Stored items

theorem spendCredit_trained {x y : Link} {p : Packet} {res : Bool} (hspend : spendCredit x p res = some y) : y.trained = x.trained := by
  unfold spendCredit at hspend
  dsimp only at hspend
  split at hspend
  · cases hspend
  · split at hspend
    · cases hspend; rfl
    · split at hspend <;> cases hspend
      rfl

@[simp] theorem linkView_sendOn (l : Nat) (p : Packet) : linkView (sendOn l p s) = linkView s := by
  unfold sendOn
  dsimp only
  generalize BitVec.ofNat 16 _ = n
  split
  · exact linkView_modLink l _ fun _ => rfl
  · split
    next y hspend => exact (linkView_transmit l _).trans (linkView_modLink_of l _ (spendCredit_trained hspend))
    next => exact linkView_modLink l _ fun _ => rfl

@[simp] theorem linkView_leaveSite (k : Nat) (p : Packet) : linkView (leaveSite k p s) = linkView s := by rfl

@[simp] theorem linkView_toSite (k : Nat) (p : Packet) : linkView (toSite k p s) = linkView s := by
  unfold toSite
  dsimp only
  repeat' split
  all_goals simp

/-! ### The store and the commands -/

@[simp] theorem linkView_putLine (l : Nat) (v : Line) : linkView (putLine l v s) = linkView s := by rfl

@[simp] theorem linkView_under (epoch : Nat) (f : State → State) (hf : ∀ u, linkView (f u) = linkView u) :
    linkView (under epoch f s) = linkView s :=
  hf (modRig (fun x => { x with view := some epoch }) s)

@[simp] theorem linkView_rewriteBlock (l : Nat) : linkView (rewriteBlock l s) = linkView s := by
  unfold rewriteBlock
  dsimp only
  repeat' split
  all_goals simp

@[simp] theorem linkView_plainBlock (l : Nat) : linkView (plainBlock l s) = linkView s := by
  simp [plainBlock]

@[simp] theorem linkView_storeLine (l : Nat) (d : LineData) : linkView (storeLine l d s) = linkView s := by
  simp [storeLine]

@[simp] theorem linkView_storeBurst (l : Nat) (ds : List LineData) : linkView (storeBurst l ds s) = linkView s := by
  simp [storeBurst]

@[simp] theorem linkView_setPoison (l reason : Nat) : linkView (setPoison l reason s) = linkView s := by
  simp [setPoison]

@[simp] theorem linkView_acceptFull (l : Nat) (d : LineData) : linkView (acceptFull l d s).2 = linkView s := by
  unfold acceptFull
  split
  · exact linkView_storeLine l d
  · rfl

theorem linkView_of_acceptFull {l : Nat} {d : LineData} {c : Status} {u : State} (haccept : acceptFull l d s = (c, u)) : linkView u = linkView s := by
  simpa only [haccept] using linkView_acceptFull (s := s) l d

@[simp] theorem linkView_sendMirror (g : Nat) (kind : MirrorKind) (lines : List Nat) (p : Packet) (reqs : List Req) (status : Status)
    (cmd : Option (Nat × Nat × Nat)) : linkView (sendMirror g kind lines p reqs status cmd s) = linkView s := by
  unfold sendMirror
  dsimp only
  split <;> simp

@[simp] theorem linkView_holdLine (l : Nat) (h : Hold) : linkView (holdLine l h s) = linkView s := by rfl

@[simp] theorem linkView_mirrorPoison (l : Nat) : linkView (mirrorPoison l s) = linkView s := by
  simp [mirrorPoison]

@[simp] theorem linkView_poisonLine (l reason : Nat) : linkView (poisonLine l reason s) = linkView s := by
  simp [poisonLine]

@[simp] theorem linkView_emptyBoothBuf (b : Nat) : linkView (emptyBoothBuf b s) = linkView s := by rfl

@[simp] theorem linkView_emptySiteBuf (k : Nat) : linkView (emptySiteBuf k s) = linkView s := by rfl

@[simp] theorem linkView_pushCompl (q : Nat) (c : Compl) : linkView (pushCompl q c s) = linkView s := by
  unfold pushCompl
  dsimp only
  repeat' split
  all_goals simp

@[simp] theorem linkView_modCmd (q n : Nat) (f : Cmd → Cmd) : linkView (modCmd q n f s) = linkView s := by rfl

@[simp] theorem linkView_releaseCmd (c : Cmd) : linkView (releaseCmd c s) = linkView s := by rfl

@[simp] theorem linkView_endCmd (c : Cmd) (d : Done) : linkView (endCmd c d s) = linkView s := by
  simp [endCmd]

@[simp] theorem linkView_endWait (c : Cmd) : linkView (endWait c s) = linkView s := by
  simp [endWait]

@[simp] theorem linkView_waitDone (w : CtrWait) : linkView (waitDone w s) = linkView s := by
  unfold waitDone
  split
  · split <;> simp
  · simp

@[simp] theorem linkView_settleWaits (fuel : Nat) : linkView (settleWaits fuel s) = linkView s := by
  induction fuel generalizing s with
  | zero => rfl
  | succ n ih =>
    unfold settleWaits
    split
    · rfl
    · simp [ih]

@[simp] theorem linkView_settleDue : linkView (settleDue s) = linkView s := by rfl

@[simp] theorem linkView_settleCtr : linkView (settleCtr s) = linkView s := by
  simp [settleCtr]

@[simp] theorem linkView_arrive (n bytes : Nat) : linkView (arrive n bytes s) = linkView s := by
  simp [arrive]

@[simp] theorem linkView_logEntry (e : LogEntry) : linkView (logEntry e s) = linkView s := by rfl

@[simp] theorem linkView_numbered (r : Req) (go : Req → State → State) (hgo : ∀ a u, linkView (go a u) = linkView u) :
    linkView (numbered r go s) = linkView s := by
  unfold numbered
  split <;> simp [hgo]

@[simp] theorem linkView_park (r : Req) (w : Wait) : linkView (park r w s) = linkView s := by
  unfold park
  exact linkView_numbered _ _ fun _ _ => rfl

@[simp] theorem linkView_admitTo (goal : Wait) (r : Req) (go : Req → State → State) (hgo : ∀ a u, linkView (go a u) = linkView u) :
    linkView (admitTo goal r go s) = linkView s := by
  unfold admitTo
  dsimp only
  split
  · exact linkView_park _ _
  · split <;> simp [hgo]

/-! ### Records -/

@[simp] theorem linkView_forwardHead : linkView (forwardHead s) = linkView s := by
  unfold forwardHead
  dsimp only
  repeat' split
  all_goals simp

- **ABOUT THIS TASK**:
Above are the entries. Output exactly the lines beginning with the line that has "succ n ih =>" and ending with the line that has "linkView_park _ _".

- **ANSWER TO THIS TASK**:
  | succ n ih =>
    unfold settleWaits
    split
    · rfl
    · simp [ih]

@[simp] theorem linkView_settleDue : linkView (settleDue s) = linkView s := by rfl

@[simp] theorem linkView_settleCtr : linkView (settleCtr s) = linkView s := by
  simp [settleCtr]

@[simp] theorem linkView_arrive (n bytes : Nat) : linkView (arrive n bytes s) = linkView s := by
  simp [arrive]

@[simp] theorem linkView_logEntry (e : LogEntry) : linkView (logEntry e s) = linkView s := by rfl

@[simp] theorem linkView_numbered (r : Req) (go : Req → State → State) (hgo : ∀ a u, linkView (go a u) = linkView u) :
    linkView (numbered r go s) = linkView s := by
  unfold numbered
  split <;> simp [hgo]

@[simp] theorem linkView_park (r : Req) (w : Wait) : linkView (park r w s) = linkView s := by
  unfold park
  exact linkView_numbered _ _ fun _ _ => rfl

@[simp] theorem linkView_admitTo (goal : Wait) (r : Req) (go : Req → State → State) (hgo : ∀ a u, linkView (go a u) = linkView u) :
    linkView (admitTo goal r go s) = linkView s := by
  unfold admitTo
  dsimp only
  split
  · exact linkView_park _ _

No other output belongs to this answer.